Task details: In the entries below, find the lines that contain the word "takeInterrupt" and copy them.
Segment Start: Recorded data
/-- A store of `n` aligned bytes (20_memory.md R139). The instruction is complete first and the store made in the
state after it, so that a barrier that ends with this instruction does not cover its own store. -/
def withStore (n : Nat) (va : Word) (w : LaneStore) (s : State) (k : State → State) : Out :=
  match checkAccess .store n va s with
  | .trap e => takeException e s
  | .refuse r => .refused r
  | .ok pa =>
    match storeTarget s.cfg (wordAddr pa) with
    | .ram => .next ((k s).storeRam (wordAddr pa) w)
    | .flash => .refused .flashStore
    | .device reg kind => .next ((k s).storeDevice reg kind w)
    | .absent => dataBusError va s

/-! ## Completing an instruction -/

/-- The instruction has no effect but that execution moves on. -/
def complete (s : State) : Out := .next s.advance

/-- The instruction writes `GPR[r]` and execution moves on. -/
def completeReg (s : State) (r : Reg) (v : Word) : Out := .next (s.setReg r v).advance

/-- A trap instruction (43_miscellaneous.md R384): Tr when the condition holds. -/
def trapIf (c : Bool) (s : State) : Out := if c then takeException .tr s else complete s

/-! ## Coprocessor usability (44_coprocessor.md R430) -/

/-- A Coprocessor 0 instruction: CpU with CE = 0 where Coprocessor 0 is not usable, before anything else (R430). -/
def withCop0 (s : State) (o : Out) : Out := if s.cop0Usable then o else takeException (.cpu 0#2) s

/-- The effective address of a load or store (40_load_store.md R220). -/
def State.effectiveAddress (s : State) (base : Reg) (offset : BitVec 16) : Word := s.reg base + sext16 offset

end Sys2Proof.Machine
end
Segment End: Recorded data
Segment Start: Recorded data
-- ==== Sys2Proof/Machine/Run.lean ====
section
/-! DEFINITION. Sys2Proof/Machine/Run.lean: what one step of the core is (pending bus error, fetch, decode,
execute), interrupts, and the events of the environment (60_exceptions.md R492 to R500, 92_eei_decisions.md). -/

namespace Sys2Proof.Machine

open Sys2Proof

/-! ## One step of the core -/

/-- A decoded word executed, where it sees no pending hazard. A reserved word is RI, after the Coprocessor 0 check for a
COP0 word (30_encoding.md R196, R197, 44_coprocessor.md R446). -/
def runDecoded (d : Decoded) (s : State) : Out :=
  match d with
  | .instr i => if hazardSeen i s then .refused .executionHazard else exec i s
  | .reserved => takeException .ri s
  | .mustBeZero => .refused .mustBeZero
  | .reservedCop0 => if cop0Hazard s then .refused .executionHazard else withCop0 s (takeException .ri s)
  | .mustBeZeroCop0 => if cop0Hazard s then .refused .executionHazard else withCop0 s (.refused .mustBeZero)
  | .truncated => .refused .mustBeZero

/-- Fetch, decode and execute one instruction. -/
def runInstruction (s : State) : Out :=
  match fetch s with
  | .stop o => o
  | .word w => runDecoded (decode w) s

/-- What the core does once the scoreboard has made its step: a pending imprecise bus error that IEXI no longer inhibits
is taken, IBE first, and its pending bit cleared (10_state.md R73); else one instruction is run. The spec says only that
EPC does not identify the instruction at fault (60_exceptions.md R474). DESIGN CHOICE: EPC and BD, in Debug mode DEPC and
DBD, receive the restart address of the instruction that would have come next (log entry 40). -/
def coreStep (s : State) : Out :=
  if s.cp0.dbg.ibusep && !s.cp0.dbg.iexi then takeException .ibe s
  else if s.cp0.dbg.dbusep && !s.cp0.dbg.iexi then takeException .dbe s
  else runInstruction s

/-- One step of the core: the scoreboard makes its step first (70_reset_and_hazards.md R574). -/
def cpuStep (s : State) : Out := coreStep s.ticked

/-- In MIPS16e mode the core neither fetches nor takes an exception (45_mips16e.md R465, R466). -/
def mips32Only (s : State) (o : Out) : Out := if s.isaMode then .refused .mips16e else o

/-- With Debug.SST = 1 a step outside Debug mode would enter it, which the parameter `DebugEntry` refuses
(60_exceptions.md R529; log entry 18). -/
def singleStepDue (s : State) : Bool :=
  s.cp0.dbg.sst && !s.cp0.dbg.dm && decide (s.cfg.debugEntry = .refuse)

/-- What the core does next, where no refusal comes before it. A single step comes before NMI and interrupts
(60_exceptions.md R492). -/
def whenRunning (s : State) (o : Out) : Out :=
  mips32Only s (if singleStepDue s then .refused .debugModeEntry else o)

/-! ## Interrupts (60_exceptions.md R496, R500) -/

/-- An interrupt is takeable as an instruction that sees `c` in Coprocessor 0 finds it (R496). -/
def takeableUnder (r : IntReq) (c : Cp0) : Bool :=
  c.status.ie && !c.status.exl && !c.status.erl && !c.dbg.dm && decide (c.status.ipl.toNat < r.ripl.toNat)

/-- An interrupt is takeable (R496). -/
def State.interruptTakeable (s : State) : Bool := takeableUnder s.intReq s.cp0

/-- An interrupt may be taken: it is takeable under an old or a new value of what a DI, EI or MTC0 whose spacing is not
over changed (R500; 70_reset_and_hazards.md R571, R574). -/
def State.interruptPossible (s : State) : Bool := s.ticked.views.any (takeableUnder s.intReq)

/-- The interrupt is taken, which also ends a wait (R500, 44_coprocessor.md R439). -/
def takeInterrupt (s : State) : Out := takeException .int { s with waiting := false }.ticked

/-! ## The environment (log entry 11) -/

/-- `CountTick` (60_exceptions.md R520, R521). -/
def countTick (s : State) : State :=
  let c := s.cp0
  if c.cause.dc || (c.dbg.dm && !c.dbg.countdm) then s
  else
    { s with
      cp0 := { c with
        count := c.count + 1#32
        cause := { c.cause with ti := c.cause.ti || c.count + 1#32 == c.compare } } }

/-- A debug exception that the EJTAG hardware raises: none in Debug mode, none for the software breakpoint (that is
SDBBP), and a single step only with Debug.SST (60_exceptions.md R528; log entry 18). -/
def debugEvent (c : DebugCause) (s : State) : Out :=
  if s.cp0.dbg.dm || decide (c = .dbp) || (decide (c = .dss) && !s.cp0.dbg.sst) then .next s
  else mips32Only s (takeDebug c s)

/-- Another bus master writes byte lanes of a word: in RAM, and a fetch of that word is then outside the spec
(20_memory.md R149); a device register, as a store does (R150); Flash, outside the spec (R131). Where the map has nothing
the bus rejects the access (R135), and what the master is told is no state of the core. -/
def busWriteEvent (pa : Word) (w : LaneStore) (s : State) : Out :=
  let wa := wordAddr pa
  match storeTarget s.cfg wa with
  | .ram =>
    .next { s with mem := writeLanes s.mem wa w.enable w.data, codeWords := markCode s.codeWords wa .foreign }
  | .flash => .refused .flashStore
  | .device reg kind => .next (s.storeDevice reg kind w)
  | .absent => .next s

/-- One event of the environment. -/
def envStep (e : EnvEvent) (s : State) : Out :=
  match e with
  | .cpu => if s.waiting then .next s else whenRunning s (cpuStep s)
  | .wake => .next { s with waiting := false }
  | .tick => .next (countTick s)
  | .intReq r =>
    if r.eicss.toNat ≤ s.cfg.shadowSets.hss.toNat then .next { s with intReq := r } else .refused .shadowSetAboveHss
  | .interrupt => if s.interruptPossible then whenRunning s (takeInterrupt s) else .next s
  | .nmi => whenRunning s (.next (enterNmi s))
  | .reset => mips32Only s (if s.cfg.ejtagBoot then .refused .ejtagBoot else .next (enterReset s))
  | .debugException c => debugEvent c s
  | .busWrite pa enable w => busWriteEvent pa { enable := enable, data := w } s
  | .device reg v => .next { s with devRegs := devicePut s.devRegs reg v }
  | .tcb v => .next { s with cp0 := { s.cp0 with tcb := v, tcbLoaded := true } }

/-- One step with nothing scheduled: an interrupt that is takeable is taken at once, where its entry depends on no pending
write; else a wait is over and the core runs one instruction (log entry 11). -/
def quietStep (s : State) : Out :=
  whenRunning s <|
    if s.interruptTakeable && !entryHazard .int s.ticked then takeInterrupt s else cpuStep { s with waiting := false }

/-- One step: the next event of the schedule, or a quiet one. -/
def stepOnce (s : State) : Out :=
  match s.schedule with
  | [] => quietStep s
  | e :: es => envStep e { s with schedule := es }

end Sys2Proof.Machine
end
Segment End: Recorded data
Segment Start: Recorded data
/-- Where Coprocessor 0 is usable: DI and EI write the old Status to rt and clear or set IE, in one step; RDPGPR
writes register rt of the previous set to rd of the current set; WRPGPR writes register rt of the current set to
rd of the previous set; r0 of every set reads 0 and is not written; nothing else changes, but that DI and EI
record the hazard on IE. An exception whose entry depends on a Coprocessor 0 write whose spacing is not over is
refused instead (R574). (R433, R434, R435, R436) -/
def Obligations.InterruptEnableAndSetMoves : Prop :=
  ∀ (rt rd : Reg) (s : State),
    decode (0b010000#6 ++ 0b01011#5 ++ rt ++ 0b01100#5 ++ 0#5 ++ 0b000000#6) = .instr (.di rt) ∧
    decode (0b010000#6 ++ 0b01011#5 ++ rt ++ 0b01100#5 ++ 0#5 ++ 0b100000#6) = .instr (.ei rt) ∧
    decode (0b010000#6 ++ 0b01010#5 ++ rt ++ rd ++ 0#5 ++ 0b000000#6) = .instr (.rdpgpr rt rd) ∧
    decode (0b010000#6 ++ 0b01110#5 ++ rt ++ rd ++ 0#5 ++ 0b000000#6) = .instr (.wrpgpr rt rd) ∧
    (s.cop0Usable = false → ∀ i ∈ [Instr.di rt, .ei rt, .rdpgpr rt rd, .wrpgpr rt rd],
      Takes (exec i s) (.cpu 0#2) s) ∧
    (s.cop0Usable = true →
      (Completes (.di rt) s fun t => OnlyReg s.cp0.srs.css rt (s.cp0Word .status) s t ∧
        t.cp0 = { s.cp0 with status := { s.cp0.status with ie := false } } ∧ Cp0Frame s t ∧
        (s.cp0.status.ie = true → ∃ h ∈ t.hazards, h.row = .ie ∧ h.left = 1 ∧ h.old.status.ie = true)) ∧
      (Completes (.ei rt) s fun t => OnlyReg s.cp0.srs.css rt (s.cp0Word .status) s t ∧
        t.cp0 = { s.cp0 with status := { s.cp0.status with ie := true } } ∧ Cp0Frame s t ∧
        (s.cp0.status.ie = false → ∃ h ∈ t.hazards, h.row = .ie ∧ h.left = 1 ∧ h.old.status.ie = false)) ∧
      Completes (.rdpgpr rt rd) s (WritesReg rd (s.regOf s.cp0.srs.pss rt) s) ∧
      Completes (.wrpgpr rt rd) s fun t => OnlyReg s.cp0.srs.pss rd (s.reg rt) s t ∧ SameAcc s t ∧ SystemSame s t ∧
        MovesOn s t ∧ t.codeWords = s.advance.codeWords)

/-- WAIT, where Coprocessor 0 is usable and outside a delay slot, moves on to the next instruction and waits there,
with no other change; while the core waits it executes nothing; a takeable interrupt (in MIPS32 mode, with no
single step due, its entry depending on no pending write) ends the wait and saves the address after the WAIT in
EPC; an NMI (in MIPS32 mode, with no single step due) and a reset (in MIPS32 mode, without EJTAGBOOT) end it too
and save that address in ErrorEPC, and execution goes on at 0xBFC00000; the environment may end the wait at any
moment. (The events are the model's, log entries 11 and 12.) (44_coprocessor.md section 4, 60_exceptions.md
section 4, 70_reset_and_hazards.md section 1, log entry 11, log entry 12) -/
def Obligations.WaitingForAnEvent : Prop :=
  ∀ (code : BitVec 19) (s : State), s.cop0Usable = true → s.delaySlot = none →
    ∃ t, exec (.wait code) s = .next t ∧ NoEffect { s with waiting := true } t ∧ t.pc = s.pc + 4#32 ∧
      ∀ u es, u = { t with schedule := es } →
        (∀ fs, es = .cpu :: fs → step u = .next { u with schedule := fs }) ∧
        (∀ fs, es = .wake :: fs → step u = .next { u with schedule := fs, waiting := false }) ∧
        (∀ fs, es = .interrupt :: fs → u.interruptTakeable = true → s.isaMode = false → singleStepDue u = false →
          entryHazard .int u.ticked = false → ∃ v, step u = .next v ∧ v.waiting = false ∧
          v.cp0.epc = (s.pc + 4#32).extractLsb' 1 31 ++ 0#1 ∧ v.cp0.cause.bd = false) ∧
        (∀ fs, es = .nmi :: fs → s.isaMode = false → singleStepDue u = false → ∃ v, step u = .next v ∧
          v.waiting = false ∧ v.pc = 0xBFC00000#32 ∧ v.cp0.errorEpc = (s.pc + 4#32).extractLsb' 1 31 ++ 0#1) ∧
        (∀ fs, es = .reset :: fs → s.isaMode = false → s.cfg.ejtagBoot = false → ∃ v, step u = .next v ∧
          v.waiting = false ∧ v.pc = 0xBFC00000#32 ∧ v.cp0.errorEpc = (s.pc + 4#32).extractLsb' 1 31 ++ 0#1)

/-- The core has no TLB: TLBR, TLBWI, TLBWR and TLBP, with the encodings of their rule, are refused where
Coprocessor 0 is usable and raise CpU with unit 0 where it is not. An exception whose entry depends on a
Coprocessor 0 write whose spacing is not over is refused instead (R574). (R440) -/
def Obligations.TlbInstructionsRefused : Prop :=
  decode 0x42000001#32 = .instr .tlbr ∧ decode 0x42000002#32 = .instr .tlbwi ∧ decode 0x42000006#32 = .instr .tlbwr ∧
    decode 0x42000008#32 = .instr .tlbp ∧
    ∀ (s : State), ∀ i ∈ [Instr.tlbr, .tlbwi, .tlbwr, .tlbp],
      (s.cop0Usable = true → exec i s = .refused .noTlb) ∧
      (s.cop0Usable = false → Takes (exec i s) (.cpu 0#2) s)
Segment End: Recorded data
Solution to the exercise:
def takeInterrupt (s : State) : Out := takeException .int { s with waiting := false }.ticked
  | .interrupt => if s.interruptPossible then whenRunning s (takeInterrupt s) else .next s
    if s.interruptTakeable && !entryHazard .int s.ticked then takeInterrupt s else cpuStep { s with waiting := false }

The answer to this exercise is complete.